Soviet mathematician and theoretical physicist (1909–1992)

Nikolay Nikolayevich Bogolyubov (Note: Nikolay Nikolayevich is a transliteration from Russian Никола́й Никола́евич Боголю́бов; his name is sometimes written as Mykola Mykolayovych as a transliteration from Ukrainian Микола Миколайович Боголюбов; his last name can also be transliterated as Bogoliubov and Bogolubov.) (21 August 1909 – 13 February 1992) was a Soviet mathematician and theoretical physicist known for his significant contributions to quantum field theory, classical and quantum statistical mechanics, and the theory of dynamical systems; he was the recipient of the 1992 Dirac Medal for his works and studies.

==Biography==

===Early life (1909–1921)===
Nikolay Bogolyubov was born on 21 August 1909 in Nizhny Novgorod, Russia.

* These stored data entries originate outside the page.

-- ==== Sys2Proof/Certificates/Slice0/Obligations.lean ====
section
/-! DEFINITION. The statements for the provers: the step and the management line, the messages, the events
of ports, lanes and links, the arithmetic, and the invariants that every step keeps. -/

open Sys2Proof Sys2Proof.Machine

/-! ### The step and the management line -/

/-- A step executes the command at the front of the queue on the state with the rest of the queue. On an
empty queue the part idles: the model's choice, log entry 1. -/
def Obligations.StepRunsFrontCommand : Prop :=
  (∀ (c : Instr) (rest : List Instr) (s : State),
      step { s with pending := c :: rest } = exec c { s with pending := rest }) ∧
    ∀ s : State, s.pending = [] → step s = .next s

/-- Every command completes, in every state, and leaves the queue of waiting commands to the step. That no command
stops is the model's reading (log entry 25, DEDUCED); an event that cannot take place completes and changes
nothing by log entry 3 (DESIGN CHOICE), and FULL_RESET keeps the waiting commands by log entry 7 (DESIGN
CHOICE). -/
def Obligations.EveryCommandCompletes : Prop :=
  ∀ (c : Instr) (s : State), ∃ t, exec c s = .next t ∧ t.pending = s.pending

/-- R27, R175: a mark formed by the layout reads back as itself, sent upright or inverted. -/
def Obligations.LaneMarkReadsBack : Prop :=
  ∀ m : Mark, m.Ok = true →
    frameBlock m.encode = some (false, m.encode) ∧ frameBlock (~~~ m.encode) = some (true, m.encode) ∧
      readMark m.encode = .ok m

/-- R168 tests 1 and 2, Chapter 12: the body of every well-formed request reads back as that request, with
every parameter at every value. -/
def Obligations.RequestBodyReadsBack : Prop :=
  ∀ i : Instr, isRequest i = true → WellFormed i = true → readBody (requestBody i) = .request i

/-- R164, R174: a whole frame received byte by byte from HUNT offers its body to the input hold. -/
def Obligations.FrameOnLineIsOffered : Prop :=
  ∀ (s : State) (body : List Byte), s.assembler = .hunt → 1 ≤ body.length → body.length ≤ 200 →
    Sys2Proof.core.run (frameOf body).length { s with pending := (frameOf body).map Instr.byteReceived } =
      .next (({ s with pending := [] } : State).offer body)

/-- R166 to R168: with the executing place empty, every request is answered by one reply with its code, its tag and
a result, and one with a result other than OK or ADJUSTED carries no data and its request changes nothing. In
every state the message row of a request does what the complete frame of the request does: the row stands for
that frame (log entry 4, DESIGN CHOICE). -/
def Obligations.RequestsAreAnswered : Prop :=
  ∀ (i : Instr) (s : State), isRequest i = true → WellFormed i = true →
    exec (.frameComplete (requestBody i)) s = exec i { s with assembler := .hunt } ∧
    (s.executing = none → ∃ (t : State) (r : Result) (d : Data), exec i s = .next (t.replied i r d) ∧
      (t.replied i r d).executing =
        some ⟨requestBody i,
          (if ((requestBody i).headD 0).toNat < 128 then (requestBody i).headD 0 + 128
            else (requestBody i).headD 0) ::
            (requestBody i).tail.headD 0 :: r.code :: fillData t.replies d⟩ ∧
      (r ≠ .ok → r ≠ .adjusted → t = s ∧ d = []))

/-- R164 to R166: the table of the frame assembler, with its discards and their counts; a complete frame, from the
line or as a message row, executes, waits, or is dropped and counted; when a reply has left, the waiting frame
executes. A gap or a byte error in HUNT, and REPLY_SENT with nothing executing, change nothing: log entry 3
(DESIGN CHOICE). FRAME_COMPLETE leaves the assembler in HUNT, and a message row stands for a complete frame:
log entry 4 (DESIGN CHOICE). -/
def Obligations.ManagementLineTakesFrames : Prop :=
  (∀ (s : State) (b : Byte),
    (s.assembler = .hunt → exec (.byteReceived b) s =
      .next (if b = 0xC5 then { s with assembler := .length } else s)) ∧
    (s.assembler = .length → exec (.byteReceived b) s =
      .next (if 1 ≤ b.toNat ∧ b.toNat ≤ 200 then { s with assembler := .body b [] }
        else { s with assembler := .hunt, framingErrors := min 65535 (s.framingErrors + 1) })) ∧
    (∀ len taken, s.assembler = .body len taken → taken.length < len.toNat → exec (.byteReceived b) s =
      .next (if taken.length + 1 = len.toNat then { s with assembler := .check len (taken ++ [b]) none }
        else { s with assembler := .body len (taken ++ [b]) })) ∧
    (∀ len body, s.assembler = .check len body none → exec (.byteReceived b) s =
      .next { s with assembler := .check len body (some b) }) ∧
    (∀ len body c, s.assembler = .check len body (some c) → exec (.byteReceived b) s =
      .next (if crc16 (len :: body) = c ++ b then ({ s with assembler := .hunt } : State).offer body
        else { s with assembler := .hunt, checkErrors := min 65535 (s.checkErrors + 1) })) ∧
    (s.assembler ≠ .hunt →
      exec .frameGapTimeout s =
        .next { s with assembler := .hunt, framingErrors := min 65535 (s.framingErrors + 1) } ∧
      exec (.framingError none) s =
        .next { s with assembler := .hunt, framingErrors := min 65535 (s.framingErrors + 1) }) ∧
    (s.assembler = .length → (b = 0 ∨ 201 ≤ b.toNat) → exec (.framingError (some b)) s =
      .next { s with assembler := .hunt, framingErrors := min 65535 (s.framingErrors + 1) }) ∧
    (∀ len body c, s.assembler = .check len body (some c) → exec .checkError s =
      .next { s with assembler := .hunt, checkErrors := min 65535 (s.checkErrors + 1) }) ∧
    (s.assembler = .hunt → exec .frameGapTimeout s = .next s ∧ exec (.framingError none) s = .next s)) ∧
  (∀ (s : State) (body : List Byte),
    (s.executing = none → exec (.frameComplete body) s =
      .next (({ s with assembler := .hunt } : State).execute body)) ∧
    (s.executing.isSome = true → s.waiting = none → exec (.frameComplete body) s =
      .next { s with assembler := .hunt, waiting := some body }) ∧
    (s.executing.isSome = true → s.waiting.isSome = true → exec (.frameComplete body) s =
      .next { s with assembler := .hunt, dropped := min 255 (s.dropped + 1) }) ∧
    (s.executing.isSome = true → s.waiting = none → exec .replySent s = .next { s with executing := none }) ∧
    (s.executing.isSome = true → s.waiting = some body → exec .replySent s =
      .next (({ s with executing := none, waiting := none } : State).execute body)) ∧
    (s.executing = none → exec .replySent s = .next s)) ∧
  ∀ (i : Instr) (s : State), isRequest i = true → WellFormed i = true → s.executing.isSome = true →
    (s.waiting = none → exec i s = .next { s with waiting := some (requestBody i) }) ∧
    (s.waiting.isSome = true → exec i s = .next { s with dropped := min 255 (s.dropped + 1) })

/-! ### Messages of the whole part -/

/-- R45, R55, R56, R160, R165, R167, R171: IDENT and STATUS report, STATUS with its clear option clears the three
line counters after reporting them, and a code outside the catalogue is answered UNKNOWN; NODE and PRESET store
their values in SETUP mode, are refused in ACTIVE mode and out of range, and PRESET without values reports the
table; the uptime counts on. -/
def Obligations.ReportsAndSettingsAnswered : Prop :=
  (∀ s : State, exec .uptimeTick s = .next { s with uptime := s.uptime + 1 }) ∧
  ∀ (tag b code c n a e : Byte) (rest : List Byte) (s : State), s.executing = none →
    exec (.ident tag) s = .next (s.replied (.ident tag) .ok
      ([0xA6, 1, 16, 8, s.position.setWidth 8].map .given)) ∧
    exec (.status tag 0) s = .next (s.replied (.status tag 0) .ok s.statusBytes) ∧
    exec (.status tag 1) s = .next
      (({ s with framingErrors := 0, checkErrors := 0, dropped := 0 } : State).replied (.status tag 1) .ok
        s.statusBytes) ∧
    (2 ≤ b.toNat → exec (.status tag b) s = .next (s.refused (.status tag b) .range)) ∧
    (isMessage code = false → exec (.unknownRequest code rest) s =
      .next (s.refused (.unknownRequest code rest) .unknown)) ∧
    (s.mode = .setup → 1 ≤ c.toNat → c.toNat ≤ 250 → exec (.node tag c) s =
      .next (({ s with chassis := c } : State).replied (.node tag c) .ok (byte c))) ∧
    (s.mode = .setup → (c = 0 ∨ 251 ≤ c.toNat) → exec (.node tag c) s = .next (s.refused (.node tag c) .range)) ∧
    (s.mode = .active → exec (.node tag c) s = .next (s.refused (.node tag c) .wrongMode)) ∧
    (∀ h : n.toNat < 8, s.mode = .setup → a.toNat ∈ [50, 75, 100, 125, 150] → e.toNat ≤ 7 →
      exec (.preset tag n a e) s =
        .next (({ s with presets := s.presets.set n.toNat ⟨a.toNat, e.toNat⟩ } : State).replied (.preset tag n a e) .ok
          (presetTableBytes (s.presets.set n.toNat ⟨a.toNat, e.toNat⟩)))) ∧
    (s.mode = .setup → (8 ≤ n.toNat ∨ a.toNat ∉ [50, 75, 100, 125, 150] ∨ 8 ≤ e.toNat) →
      exec (.preset tag n a e) s = .next (s.refused (.preset tag n a e) .range)) ∧
    (s.mode = .active → exec (.preset tag n a e) s = .next (s.refused (.preset tag n a e) .wrongMode)) ∧
    exec (.presetQuery tag) s = .next (s.replied (.presetQuery tag) .ok (presetTableBytes s.presets))

/-- R159, R3, R4, R9: TIMING with values in SETUP mode stores them clamped, ADJUSTED where a value is stored
otherwise than carried; a new debounce period clears the debounce counts and starts the grids, and the period
NONE takes the level of PRES_N on every port that is not OFF at once, with CABLE_IN and CABLE_OUT, here on a
part without links; out-of-range enumerated values and ACTIVE mode are refused; TIMING without values reports.
The order of the ports in which those notices are filed is the model's choice: log entry 28 (DESIGN CHOICE). -/
def Obligations.TimingStored : Prop :=
  ∀ (tag : Byte) (v : RawTiming) (s : State) (d : Debounce) (r : RecheckInterval) (t : Timing) (result : Result),
    s.executing = none →
    t = { debounce := d, window := min 5000 (max 100 v.window.toNat) / 10 * 10
          timeout := min 2000 (max 20 v.timeout.toNat), maxAttempts := min 7 (max 1 v.attempts.toNat)
          warning := min 127 (max 1 v.warning.toNat), recheck := r } →
    result = (if t.window = v.window.toNat ∧ t.timeout = v.timeout.toNat ∧ t.maxAttempts = v.attempts.toNat ∧
      t.warning = v.warning.toNat then .ok else .adjusted) →
    (s.mode = .setup → debounceOf v.debounce = some d → recheckOf v.recheck = some r →
      (d = s.timing.debounce ∨ d ≠ .none) →
      ∃ u : State, exec (.timing tag v) s = .next (u.replied (.timing tag v) result t.bytes) ∧
        u = { s with timing := t, ports := u.ports } ∧
        ∀ p, u.port p = if d = s.timing.debounce then s.port p
          else { s.port p with debounceCount := 0, gridStart := s.uptime }) ∧
    (s.mode = .setup → debounceOf v.debounce = some d → recheckOf v.recheck = some r →
      d = .none → s.timing.debounce ≠ .none → (∀ p h, s.link p h = none) →
      ∃ u n : State, exec (.timing tag v) s = .next (u.replied (.timing tag v) result t.bytes) ∧
        n = allPorts.foldl (fun (n : State) p =>
          if (s.port p).state = .empty ∧ (s.port p).accepted = false ∧ (s.port p).presN = .low then
            n.postPort p .cableIn
          else if (s.port p).state ≠ .off ∧ (s.port p).state ≠ .empty ∧ (s.port p).accepted = true ∧
              (s.port p).presN = .high then n.postPort p (.cableOut (s.port p).state)
          else n) s ∧
        u = { s with timing := t, ports := u.ports, queue := n.queue, overrun := n.overrun } ∧
        ∀ (p : Port) (q k : PortUnit), q = { s.port p with debounceCount := 0, gridStart := s.uptime } →
          k = u.port p →
          ((q.state = .off ∨ q.accepted = (q.presN == .low)) → k = q) ∧
          (q.state = .empty → q.accepted = false → q.presN = .low →
            k = ({ q with state := .seating, accepted := true, readAttempt := 1 } : PortUnit).append
              ⟨s.uptime, .port .empty .seating, .cableIn⟩) ∧
          (q.state ≠ .off → q.state ≠ .empty → q.accepted = true → q.presN = .high →
            k.state = .empty ∧ k.accepted = false ∧ k.debounceCount = 0 ∧ k.gridStart = s.uptime ∧
            k.desc = none ∧ k.fault = none ∧ k.readAttempt = 0 ∧ k.windowTimer = none ∧ k.settleTimer = none ∧
            k.Silent ∧ k.plan = q.plan ∧ k.enabled = q.enabled ∧ k.presN = q.presN ∧
            ∀ h, (k.pos h).link = none ∧ (k.pos h).context = none ∧ (k.pos h).residue = none)) ∧
    (s.mode = .setup → (debounceOf v.debounce = none ∨ recheckOf v.recheck = none) →
      exec (.timing tag v) s = .next (s.refused (.timing tag v) .range)) ∧
    (s.mode = .active → exec (.timing tag v) s = .next (s.refused (.timing tag v) .wrongMode)) ∧
    exec (.timingQuery tag) s = .next (s.replied (.timingQuery tag) .ok s.timing.bytes)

His father, Nikolay Mikhaylovich Bogolyubov, was a Russian Orthodox priest and a teacher of theology, philosophy, and psychology at the Nizhny Novgorod Theological Seminary. His mother, Olga Nikolayevna, née Lyuminarskaya, was a music teacher.

Six months after Nikolay's birth, the family moved to Nezhin (present-day Ukraine), where his father taught him until 1913.

From 1913 to 1918, the family lived in Kiev. Nikolay was initially homeschooled. His father taught him the basics of arithmetic, as well as German, French, and English. At the age of six, he attended a preparatory class in the Kiev Gymnasium. However, he did not stay in the gymnasium for long, as the family moved to the village of Velyka Krucha. From 1919 to 1921, he studied at the Velykokruchanska seven-year school, whcih was the only educational institution he graduated from.

=== Kiev period (1921–1940) ===
The family soon moved to Kiev in 1921, where they continued to live in poverty as the elder Nikolay Bogolyubov only found a position as a priest in 1923. After finishing seven years of school, Bogolyubov independently studied physics and mathematics, and by the age of 14, he was already participating in the seminar of the Department of Mathematical Physics at Kiev University under the supervision of academician Dmitry Grave.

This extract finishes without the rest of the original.